Van De Beek can drift into spaces to make the next pass along but he had Fred and Nemanja Matic behind him, neither of them exactly known for line-breaking passes. As such it was only a matter of time before Solskjaer settled on his all too familiar plan: get Fernandes on the pitch and hope he does something. In the manager's defense, it works more often than not.
It was immediately apparent that Fernandes could offer something Van De Beek could not, an impudent flick of his right boot finding Greenwood in the sort of space he so rarely occupied in the game's first 70 minutes. His teammate's were on No. 18's wavelength in a way they hadn't been with his replacement and the Portuguese knew when to drift wide and combine with Martial, who looked far more comfortable on the left after Cavani's introduction.Hammers Antonio-less growing pains
It was only natural that West Ham should opt not to risk the fitness of Michail Antonio for all that their talismanic forward might have aided their bid to win silverware in a year where the fifth-placed side in the Premier League have no reason not to go for it. Still it is scarcely a week on from Moyes deciding not to spend money that was available to him to sign a striker on deadline day. He must be wondering if he made a mistake.
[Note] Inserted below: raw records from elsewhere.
-- ==== Sys2Proof/Tests/Slice0.lean ====
section
/-! SUPPORT. The model's own tests: worked examples of the spec, an ill-formed term for each check, and for each statement with
hypotheses a state and operands that meet them. -/

open Sys2Proof Sys2Proof.Machine

namespace Sys2Proof.Tests

/-- The machine after reset with the safe sequencer done and no Engine Reset held: the units run. -/
def w0 : State := { State.reset with sys := { State.reset.sys with phase := .up, safeStep := 6, engReset := false } }

/-- Fields set to the given values. -/
def put (s : State) (l : List (Fd × Nat × Nat)) : State := l.foldl (fun s e => s.put e.1 e.2.2 e.2.1) s

/-! ### Hypotheses of the statements -/

/-- A release while PWR_GOOD, RESET_N and VSTBY allow it. -/
def wPor : State := { State.reset with sys := { State.reset.sys with pwrGood := true, resetN := true } }

/-- Hypotheses of PowerOnResets and Release: each clause. -/
theorem wit_PowerOnResets :
    w0.sys.phase ≠ .deepStandby ∧
    (let s : State := { w0 with sys := { w0.sys with phase := .deepStandby } }
     s.sys.phase = .deepStandby ∧ s.sys.vstby = true) ∧
    wPor.sys.phase = .por ∧ (wPor.sys.vstby && !wPor.sys.brownOut) = true ∧ (wPor.sys.pwrGood && wPor.sys.resetN && wPor.sys.vstby) = true := by
  decide

/-- Hypotheses of EngineResets: each clause. -/
theorem wit_EngineResets :
    w0.up = true ∧ w0.sys.engReset = false ∧ w0.clocked = true ∧
    (let s : State := { w0 with sys := { w0.sys with fwRunning := true } }
     s.up = true ∧ s.sys.engReset = false ∧ s.sys.fwRunning = true) ∧
    (let s : State := { w0 with sys := { w0.sys with engReset := true, thermal := true } }
     s.up = true ∧ s.sys.thermal = true ∧ s.sys.engReset = true) ∧
    (∀ c ∈ List.replicate 8 (114 : Int), c < 115) := by decide

/-- Hypotheses of WorkResets: each clause. -/
theorem wit_WorkResets :
    (let s := w0.setClocked 35 true
     s.live = true ∧ s.role = 0 ∧ s.siteClocked 35 = true ∧ s.hlth.cluCopy.any (fun c => c.old = 35) = false) ∧
    (let s : State := { w0 with sys := { w0.sys with cluReset := 2 ^ 35 }, pump := { w0.pump with image := [(8192 * 35 + 8191, 7)] } }
     bit s.sys.cluReset 35 = true ∧ nsorted s.pump.image = true ∧ (8192 * 35 + 8191, 7) ∈ s.pump.image) := by decide

/-- A startup configuration of the other family that names every Wellhead channel. -/
def wCfg : StartupCfg := { family := 1, wellNamed := 255, tdm0Width := 2, tdm0Offset := 1 }

/-- A firmware slot that passes every check. -/
def wSlot : FwSlot := { valid := true, sigOk := true, secVersion := 3, fwVersion := 7, stepping := 0x00A1 }

/-- The machine right after release, with image B in the boot flash. -/
def wRel : State :=
  { State.reset with regs := (State.reset.put fSYS_BOOT_STATUS_STAGE 1).regs
                     sys := { State.reset.sys with phase := .up, safeStep := 1 }, flash := { State.reset.flash with fwB := wSlot } }

/-- Hypotheses of SafeSequencer: each clause. -/
theorem wit_SafeSequencer :
    wRel.up = true ∧ wRel.sys.xoQual = false ∧ wRel.sys.safeStep = 1 ∧ wRel.flag fREF_RPLL_STATUS_LOCKED = false ∧
    (let s : State := { wRel with sys := { wRel.sys with safeStep := 2, xoQual := true } }
     s.up = true ∧ 2 ≤ s.sys.safeStep ∧ s.fld fHLTH_CMAPk_SITE 31 < 36 ∧ s.isPermanent 2 (s.fld fHLTH_CMAPk_SITE 31) = false) ∧
    w0.sys.refsSettled = false := by decide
With Manchester United loanee Jesse Lingard ineligible and Said Benrahma on the bench it fell to Andriy Yarmolenko to lead the line. Whether he can do so for any side in any game remains to be seen but what was clear was he was ill-suited for a West Ham side that needed to be able to hit their opponents on the counter.
With Antonio, Jarrod Bowen and Pablo Fornals have players to build off, someone who can hold up the ball, win crosses and spin in behind. Yarmolenko ran the channels, pressed with energy and looked to chase any half chance but simply could not be the striker West Ham needed for a game where they needed to be able to clear their lines without the ball coming back at them.
Naturally it was all the harder for West Ham to build anything approximating attacking movement when their defense lost first Ogbonna and then Diop, the latter becoming one of the first concussion substitutes in English football after a clash of heads with Martial. That it became easier when Yarmolenko made way for teenager Ademipo Odubeko, who had come through the ranks at Old Trafford, ought not to be taken as a reflection on the Ukrainian, rather that the introduction of an 18-year-old forced the entire team to take on the creative burden they hadn't beforehand.
Certainly Moyes himself was not enamored with Odubeko's performance, substituting the substitute in the second half of extra time for Manuel Lanzini. Benrahma, the man who wears the No. 9 shirt, looked a rather more comfortable fit in central areas but spurned one of the best chances of the game when he headed at Dean Henderson from eight yards out. It was not the sort of chance Antonio would let pass him by.